Friday, April 17, 2009

The Naming of the Dead, Needful Things, The Gods of Pegana

I just got a kindle for my birthday, and one of the things I'm most excited about is the availability of books that are hard to find -- among them, Lord Dunsany's short stories (all free!). So, to celebrate, I downloaded 4 of his books, and started with The Gods of Pegana.

It's less a collection of short stories than an outline for a mythology -- there's a theogony, a bunch of vignettes about human prophets, and an end-of-things. All in all, it wasn't really something I'd want to read more of, but I enjoyed the book. It probably helped that it's a relatively slim book at 104 pages, and none of the vignettes is more than a couple of pages long. It's also a sign of how much fantasy has changed -- I can't even imagine a book like this being published now.

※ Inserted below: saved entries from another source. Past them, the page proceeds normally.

-- ==== Sys2Proof/Machine/ZqlOps.lean ====
section
/-!
DEFINITION. What every user of a control port shares: sending frames under sequence numbers and credit (R347, R349), holding NOTIFY and
EVENT frames while the link is not UP (R206, R353).
-/

namespace Sys2Proof.Machine

namespace Dev

/-- The hidden state of control port `p`. -/
def zport (d : Dev) (p : Nat) : ZqlPort := d.zql.ports.get {} p

/-- Put the hidden state of control port `p`. -/
def setZport (d : Dev) (p : Nat) (x : ZqlPort) : Dev := { d with zql := { d.zql with ports := d.zql.ports.set p x } }

/-- The port is UP (R346). -/
def portUp (d : Dev) (p : Nat) : Bool := d.get F.ZQL_PORT_STAT_STATE p = 2

/-- A further frame may leave the port: it is UP and the peer's credit admits it (R347). -/
def canSend (d : Dev) (p : Nat) : Bool := d.portUp p && decide ((d.zport p).unacked.length < (d.zport p).room)

/-- The bytes of a frame as it leaves port `p`: the header with KIND, TYPE, NAK, LSEQ, LACK (the last frame accepted), LEN and CRED (a buffer of 128 frames, R347), the
payload padded to whole blocks, and the trailer (R349). Log entry notes/assumptions/64.md (DEDUCED). -/
def frameBody (d : Dev) (p seq : Nat) (f : Frame) (nak : Bool := false) : List Nat :=
  let len := ceilDiv f.data.length 16
  let w0 := 0x5B + f.type * 2 ^ 8 + (if nak then 2 ^ 13 else 0) + seq * 2 ^ 16 + ((d.zport p).rxNext + 4095) % 4096 * 2 ^ 28 + len * 2 ^ 40 + 128 * 2 ^ 49
  let w1 := f.tag + f.status * 2 ^ 16 + f.op * 2 ^ 24
  let w2 := f.id * 2 ^ 48
  let w3 := f.val + f.aux * 2 ^ 32
  let body := [w0, w1, w2, w3].flatMap (leBytes 8) ++ takePad (16 * len) 0 f.data
  (body ++ leBytes 16 (crc32 body)).map (·.toNat)

/-- The next block of port `p`'s stream leaves: stream block b travels on lane b mod 4, scrambled behind what that lane sent before, with its check bits (R222, R345).
Log entry notes/assumptions/64.md (DESIGN CHOICE). -/
def sendBlock (d : Dev) (p v : Nat) : Dev :=
  let b := d.zql.blocks.get 0 p
  let lane := 4 * p + b % 4
  let (x, s) := encodeBlock (d.zql.scram.get 0 lane) v
  { d with zql := { d.zql with blocks := d.zql.blocks.set p (b + 1), scram := d.zql.scram.set lane s, wire := d.zql.wire ++ [(p, b % 4, x)] } }

/-- The 128-bit words of a frame's bytes, the first byte lowest (R349). -/
def frameWords (body : List Nat) : List Nat :=
  (List.range (body.length / 16)).map fun i => leNat (((body.drop (16 * i)).take 16).map (BitVec.ofNat 8))

/-- A frame leaves port `p`, block by block on its four lanes (R345, R349). The frames of a port follow one another on its stream: no command says how many idle blocks
pass between them. Log entry notes/assumptions/64.md (DESIGN CHOICE). -/
def emitFrame (d : Dev) (p seq : Nat) (f : Frame) (nak : Bool := false) : Dev :=
  let body := d.frameBody p seq f nak
  ((frameWords body).foldl (fun (d : Dev) v => d.sendBlock p v) d).send .frame p body

/-- Send a frame now under the next LSEQ; it is kept until it is acknowledged (R347). -/
def sendFrame (d : Dev) (p : Nat) (f : Frame) : Dev :=
  let x := d.zport p
  (d.setZport p { x with txNext := (x.txNext + 1) % 4096, unacked := x.unacked ++ [(x.txNext, f)] }).emitFrame p x.txNext f

/-- Send a response, or keep it until the link and the credit admit it (R348). -/
def portFrame (d : Dev) (p : Nat) (f : Frame) : Dev :=
  if d.canSend p && (d.zport p).queue.isEmpty then d.sendFrame p f
  else d.setZport p { d.zport p with queue := (d.zport p).queue ++ [f] }

/-- Send waiting responses in order while the credit lasts. -/
def flushFrames : List Frame → Nat → Dev → Dev
  | [], p, d => d.setZport p { d.zport p with queue := [] }
  | f :: t, p, d => if d.canSend p then flushFrames t p (d.sendFrame p f) else d.setZport p { d.zport p with queue := f :: t }

/-- The port sends what waits (R347, R348). -/
def flushPort (d : Dev) (p : Nat) : Dev := flushFrames (d.zport p).queue p d

/-- The bytes of a frame on the link (R349). -/
def frameBytes (f : Frame) : Nat := 48 + ceilDiv f.data.length 16 * 16

/-- Hold a NOTIFY or EVENT frame. A port holds 64 KiB of them: when the buffer is full, the oldest EVENT is discarded and counted (R353);
with no EVENT to discard, the new frame is. Log entry notes/assumptions/64.md (DEDUCED). -/
def holdFrame (d : Dev) (p : Nat) (f : Frame) : Dev :=
  let l := (d.zport p).held
  if (l.map frameBytes).sum + frameBytes f ≤ 65536 then d.setZport p { d.zport p with held := l ++ [f] }
  else match l.find? (·.type = 9) with
    | some e => (d.setZport p { d.zport p with held := l.erase e ++ [f] }).count .ZQL_EVDROP p
    | none => if f.type = 9 then d.count .ZQL_EVDROP p else d

/-- Send a NOTIFY or EVENT frame in the order in which they are raised (R353). -/
def portMessage (d : Dev) (p : Nat) (f : Frame) : Dev :=
  if d.canSend p && (d.zport p).held.isEmpty then d.sendFrame p f else d.holdFrame p f

/-- NOTIFY of an object in port `p`'s host range: messages for the same id that have not left are merged (R206). Log entry notes/assumptions/62.md (DEDUCED). -/
def notify (d : Dev) (p id value lastPart : Nat) : Dev :=
  let x := d.zport p
  if x.held.any fun f => f.type = 8 && f.id = id then
    d.setZport p { x with held := x.held.map fun f =>
      if f.type = 8 && f.id = id then { f with val := value, aux := lastPart + Nat.min 65535 (f.aux / 65536 + 1) * 65536 } else f }
  else d.portMessage p { type := 8, id, val := value, aux := lastPart + 65536 }

/-- DONE (R350). -/
def sendDone (d : Dev) (p tag : Nat) (s : Status) (v : Nat := 0) : Dev := d.portFrame p { type := 4, tag, status := s.code, val := v }

end Dev

end Sys2Proof.Machine
end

Meanwhile, I listened to Stephen King's Needful Things on the iPod. It was a 3-for-2 deal, and I liked the other two very much, so I wasn't too upset that this book was only OK. The problem was that the antagonist is so powerful, that most of the novel is fairly predictable -- things are going to go in the worst possible way for everyone involved, that there isn't really a sense of suspense, just a cringing at what we know is coming.

Over the holiday, I finished reading Rankin's Naming of the Dead, the second-to-last Rebus novel. The mystery was no great shakes -- the ending was almost anti-climactic. But it was one of my favorite Rebus novels, anyway. It had such a feeling of place, and such a strong sense of what drives Rebus, that these things overcame the weakness of the central plot.